As always, one major factor weighing on whether the Nasdaq breaks out to a new high or forms a lower high and reverses is the direction of the Semiconductor Index ($SOX). Last week, the $SOX fell below the low of its prior consolidation, but bounced off major support of its 200-day moving average. Just as the 200-day MA acted as a brick wall that stopped the rally attempt on October 16, it did exactly the opposite on December 1. For educational purposes, this is a great example of how a prior resistance level becomes the new support level after the resistance is broken. It also shows how the 200-day MA nearly always triggers a bounce when acting both as either support or resistance:
As you can see, the $SOX is now trapped in “no man’s land.” The 200-day MA, as well as the rising 50-day MA, are both acting as support from below, but resistance from the high of the prior consolidation is overhead. This “tug-of-war” could easily keep the $SOX trapped in a range over the next few weeks, which would keep the Nasdaq volatility in check as well. However, in the event that the $SOX manages to break out to the upside, it’s good to have a plan of action. The Semiconductor HOLDR (SMH) and iShares Semiconductor (IGW) are both following a similar pattern to the $SOX index itself, but one ETF showing relative strength to the index is the PowerShares Semiconductor (PSI):
Unlike the $SOX, notice that PSI closed yesterday right at the high of last month’s consolidation. Its relative strength to the $SOX index means it should be the top performing ETF in that sector if the semis break out. The buy trigger in PSI is above horizontal price resistance at 18, but buying it without the $SOX first proving it can break out above its recent consolidation is a risky proposition.
Regarding the broad market, there’s not much new to say other than it remains rather resilient. All the major indices continue to grind higher, although the Dow is still in dangerous territory, right at resistance of it its prior uptrend line. The recovery from the November 27 selloff has lacked overall conviction, but being short is pretty tough as well. For that reason, we remain in SOH mode (“sitting on hands”) with regard to any ETFs that are closely correlated to the broad market. International, commodities, and currency ETFs are good places to look for non-correlated ETFs. When the market begins giving us clear signals that are all in line, we will be ready for new trade entries in whichever direction it goes.

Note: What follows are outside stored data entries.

@[simp] theorem keepK_self {β : Type} (a : List (Nat × β)) : KeepK a a := id
@[simp] theorem keepK_nil {β : Type} (a : List (Nat × β)) : KeepK a [] := fun _ => rfl
@[simp] theorem keepK_put {β : Type} (a : List (Nat × β)) (i : Nat) (v : β) : KeepK a (mapPut a i v) :=
  fun h => mapPut_keys v h (Nat.zero_le _)
@[simp] theorem keepK_del {β : Type} (a : List (Nat × β)) (i : Nat) : KeepK a (mapDel a i) := mapDel_keys i
@[simp] theorem keepK_filter {β : Type} (a : List (Nat × β)) (p : Nat × β → Bool) : KeepK a (a.filter p) :=
  keysFrom_filter p a 0
@[simp] theorem keepK_set {β : Type} [DecidableEq β] (d : β) (a : List (Nat × β)) (i : Nat) (v : β) :
    KeepK a (mapSet d a i v) := by
  unfold mapSet; split
  · exact keepK_del a i
  · exact keepK_put a i v

@[simp] theorem keepM_self (a : Memory) : KeepM a a := id
@[simp] theorem keepM_nil (a : Memory) : KeepM a [] := fun _ => rfl
@[simp] theorem keepM_write (a : Memory) (i : Nat) (d : List Byte) : KeepM a (memWrite a i d) := memWrite_wf i d
@[simp] theorem keepN_self (a : Nat) : KeepN a a := id
@[simp] theorem keepN_zero (a : Nat) : KeepN a 0 := fun _ => by decide
@[simp] theorem keepN_sat (a n : Nat) : KeepN a (sat32 n) := fun _ => by unfold sat32; omega
@[simp] theorem keepN_mod (a n : Nat) : KeepN a (n % 4294967296) := fun _ => Nat.mod_lt _ (by decide)
@[simp] theorem keepN_toNat (a : Nat) (v : BitVec 32) : KeepN a v.toNat := fun _ => v.isLt
@[simp] theorem keepL_self (a : List Memory) : KeepL a a := id
@[simp ↓] theorem keepL_reset (a : List Memory) {α : Type} (l : List α) : KeepL a (l.map (fun _ => [])) := fun _ p hp => by
  obtain ⟨_, _, rfl⟩ := List.mem_map.1 hp; rfl
@[simp] theorem keepL_upd (a : List Memory) (i : Nat) (f : Memory → Memory) (hf : ∀ m, KeepM m (f m)) :
    KeepL a (updAt a i f) := fun h => updAt_all h (fun m hm => hf m hm) i

theorem mapFind_mem {β : Type} {m : List (Nat × β)} {i : Nat} {v : β} (h : mapFind m i = some v) :
    ∃ e ∈ m, e.2 = v := by
  induction m with
  | nil => cases h
  | cons e m ih =>
    simp only [mapFind] at h
    split at h
    · exact ⟨e, List.mem_cons_self, Option.some.inj h⟩
    · split at h
      · cases h
      · obtain ⟨x, hx, hv⟩ := ih h
        exact ⟨x, List.mem_cons_of_mem _ hx, hv⟩

@[simp] theorem keepR_self (a : List (Nat × Memory)) : KeepR a a := id
@[simp] theorem keepR_nil (a : List (Nat × Memory)) : KeepR a [] := fun _ _ h => by cases h
theorem keepR_put (a : List (Nat × Memory)) (i : Nat) (m : Memory) (h : (∀ e ∈ a, Memory.wf e.2 = true) → m.wf = true) :
    KeepR a (mapPut a i m) := fun w e he => by
  rcases mem_mapPut he with he | he
  · rw [he]; exact h w
  · exact w e he
@[simp] theorem keepR_write (a : List (Nat × Memory)) (i x : Nat) (d : List Byte) :
    KeepR a (mapPut a i (memWrite ((mapFind a i).getD []) x d)) := by
  apply keepR_put
  intro w
  apply memWrite_wf
  cases h : mapFind a i with
  | none => rfl
  | some v =>
    obtain ⟨e, he, rfl⟩ := mapFind_mem h
    exact w e he

/-- A channel stays sound. -/
def KeepC (a b : Chan) : Prop :=
    KeepM a.mem b.mem ∧ KeepN a.prod b.prod ∧ KeepN a.cons b.cons ∧ KeepN a.unbacked b.unbacked ∧ KeepN a.roWrites
      b.roWrites ∧ KeepN a.unsupported b.unsupported ∧ KeepN a.latencyErr b.latencyErr ∧ KeepN a.sramUe b.sramUe ∧
      KeepN a.refused b.refused ∧ KeepN a.busySeals b.busySeals ∧ KeepN a.consumerInvalid b.consumerInvalid ∧ KeepN
      a.lost b.lost ∧ KeepK a.rows b.rows ∧ KeepK a.seqs b.seqs ∧ KeepK a.winSeq b.winSeq

/-- A die stays sound. -/
def KeepD (a b : Die) : Prop :=
  KeepM a.mem b.mem ∧ KeepL a.pads b.pads ∧ KeepR a.sram b.sram ∧ KeepK a.units b.units ∧ b.pens.length = a.pens.length ∧
    b.stalls.length = a.stalls.length ∧ b.links.length = a.links.length ∧ b.pads.length = a.pads.length ∧
    b.engines.length = a.engines.length ∧ b.mmc.length = a.mmc.length

@[simp] theorem keepC_self (a : Chan) : KeepC a a := by simp [KeepC]
@[simp] theorem keepD_self (a : Die) : KeepD a a := by simp [KeepD]

@[simp ↓] theorem keepC_mk (a : Chan) (a1 a2 a3 a4 a5 a6 a7 a8 a9 a10 a11 a12 a13 a14 a15 a16 a17 a18 a19 a20 a21
      a22 a23 a24 a25 a26 a27 a28 a29 a30) :
        KeepC a (Chan.mk a1 a2 a3 a4 a5 a6 a7 a8 a9 a10 a11 a12 a13 a14 a15 a16 a17 a18 a19 a20 a21 a22 a23 a24 a25
      a26 a27 a28 a29 a30) =
            (KeepM a.mem a8 ∧ KeepN a.prod a21 ∧ KeepN a.cons a22 ∧ KeepN a.unbacked a13 ∧ KeepN a.roWrites a14 ∧
      KeepN a.unsupported a15 ∧ KeepN a.latencyErr a16 ∧ KeepN a.sramUe a17 ∧ KeepN a.refused a18 ∧ KeepN
      a.busySeals a19 ∧ KeepN a.consumerInvalid a20 ∧ KeepN a.lost a24 ∧ KeepK a.rows a7 ∧
      KeepK a.seqs a26 ∧ KeepK a.winSeq a30) := id rfl

@[simp ↓] theorem keepD_mk (a : Die) (a1 a2 a3 a4 a5 a6 a7 a8 a9 a10 a11 a12 a13 a14 a15 a16 a17 a18 a19 a20 a21 a22
      a23 a24 a25 a26 a27 a28 a29 a30 a31 a32 a33 a34 a35 a36) :
        KeepD a (Die.mk a1 a2 a3 a4 a5 a6 a7 a8 a9 a10 a11 a12 a13 a14 a15 a16 a17 a18 a19 a20 a21 a22 a23 a24 a25
      a26 a27 a28 a29 a30 a31 a32 a33 a34 a35 a36) = (KeepM a.mem a26 ∧ KeepL a.pads a23 ∧ KeepR a.sram a31 ∧ KeepK a.units a6 ∧
      a4.length = a.pens.length ∧ a5.length = a.stalls.length ∧ a10.length = a.links.length ∧
      a23.length = a.pads.length ∧ a24.length = a.engines.length ∧ a25.length = a.mmc.length) := id rfl

@[simp ↓] theorem keepC_ite (a : Chan) (c : Prop) [Decidable c] (x y : Chan) :
    KeepC a (if c then x else y) = ((c → KeepC a x) ∧ (¬ c → KeepC a y)) := by
  split <;> simp_all

@[simp ↓] theorem keepD_ite (a : Die) (c : Prop) [Decidable c] (x y : Die) :
    KeepD a (if c then x else y) = ((c → KeepD a x) ∧ (¬ c → KeepD a y)) := by
  split <;> simp_all

theorem KeepC.ok {a b : Chan} (h : KeepC a b) (ha : ChanOk a) : ChanOk b := by
  simp only [KeepC, KeepM, KeepN, KeepK, ChanOk] at *
  exact ⟨h.1 ha.1, h.2.1 ha.2.1, h.2.2.1 ha.2.2.1, by simp_all⟩

theorem KeepD.ok {a b : Die} (h : KeepD a b) (ha : DieOk a) : DieOk b :=
  ⟨h.1 ha.1, h.2.1 ha.2.1, h.2.2.1 ha.2.2.1, h.2.2.2.1 ha.2.2.2⟩

theorem KeepD.shape {a b : Die} (h : KeepD a b) : dieShape b = dieShape a := by
  obtain ⟨_, _, _, _, h4, h5, h6, h7, h8, h9⟩ := h
  simp [dieShape, h4, h5, h6, h7, h8, h9]

theorem map_updAt {α β : Type} (g : α → β) (f : α → α) (hf : ∀ x, g (f x) = g x) (l : List α) (i : Nat) :
    (updAt l i f).map g = l.map g := by
  induction l generalizing i with
  | nil => rfl
  | cons a l ih => cases i <;> simp [updAt, ih, hf]

@[simp ↓] theorem good_modDie (d : Nat) (f : Die → Die) (hf : ∀ x, KeepD x (f x)) (h : Good s0 s) :
    Good s0 (modDie s d f) := by
  unfold Good GoodF at *
  simp only [modDie, map_updAt dieShape f (fun x => (hf x).shape)]
  exact ⟨h.1, h.2.1, h.2.2.1, h.2.2.2.1, h.2.2.2.2.1, h.2.2.2.2.2.1,
    updAt_all h.2.2.2.2.2.2.1 (fun x hx => (hf x).ok hx) d, h.2.2.2.2.2.2.2⟩

@[simp ↓] theorem good_modChan (ch : Nat) (f : Chan → Chan) (hf : ∀ x, KeepC x (f x)) (h : Good s0 s) :
    Good s0 (modChan s ch f) := by
  unfold Good GoodF at *
  simp only [modChan, updAt_length]
  exact ⟨h.1, h.2.1, h.2.2.1, h.2.2.2.1, updAt_all h.2.2.2.2.1 (fun x hx => (hf x).ok hx) ch, h.2.2.2.2.2⟩

@[simp] theorem good_mapDies (f : Die → Die) (hf : ∀ x, KeepD x (f x)) (h : Good s0 s) :
    GoodF s0 s.pending s.variant s.nv s.chans (s.dies.map f) s.dbg.hubMem s.pwr.st s.pwr.target s.pwr.level
      s.pwr.paceTo s.sec.debug s.sec.chal s.log.recs := by
  obtain ⟨h0, h1, h2, h3, h4, h5, h6, h7⟩ := h
  refine ⟨h0, h1, h2, h3, h4, ?_, fun d hd => ?_, h7⟩
  · rw [List.map_map, ← h5]; exact List.map_congr_left (fun x _ => (hf x).shape)
  · obtain ⟨x, hx, rfl⟩ := List.mem_map.1 hd
    exact (hf x).ok (h6 x hx)

@[simp] theorem good_mapChans (f : Chan → Chan) (hf : ∀ x, KeepC x (f x)) (h : Good s0 s) :
    GoodF s0 s.pending s.variant s.nv (s.chans.map f) s.dies s.dbg.hubMem s.pwr.st s.pwr.target s.pwr.level
      s.pwr.paceTo s.sec.debug s.sec.chal s.log.recs := by
  obtain ⟨h0, h1, h2, h3, h4, h7⟩ := h
  refine ⟨h0, h1, h2, by rw [List.length_map]; exact h3, fun d hd => ?_, h7⟩
  obtain ⟨x, hx, rfl⟩ := List.mem_map.1 hd
  exact (hf x).ok (h4 x hx)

We have shifted into “SOH mode” with regard to ETFs correlated directly to the market, and feel it is best to be mostly cash for the time being. We will, however, continue to keep scanning for any ETF setups that offer a high risk/reward ratio in the current market conditions. As always, we will send an intraday e-mail alert if/when we enter anything not listed here on the watchlist.
Daily Performance Report:
Below is an overview of all open positions, as well as a performance report on all positions that were closed only since the previous day’s newsletter. Net P/L figures are based on the $50,000 Wagner Daily model account size. Changes to open positions since the previous report are listed in red text below:
Open positions (coming into today):
RKH short (200 shares from Nov. 30 and Dec. 1 entries) –
sold short 155.21 (avg.), new stop – see note below, target 150.80, unrealized points = (2.32), unrealized P/L = ($464)
USO long (300 shares from Dec. 5 entry) –
bought 54.60, stop 52.54, target 58.90, unrealized points = (0.30), unrealized P/L = ($90)
Closed positions (since last report):
Current equity exposure ($100,000 max. buying power):
Because RKH closed within a few pennies of our original stop price, we are adjusting it slightly in order to allow for some “wiggle room” on the open. The new stop will be 10 cents above the high of the first 20 minutes (like the MTG Opening Gap Rules). If the 20-minute high is lower than our original stop of 157.68, then we will continue using the original stop. Separately, we bought USO per intraday e-mail alert yesterday and the trade details are reflected above.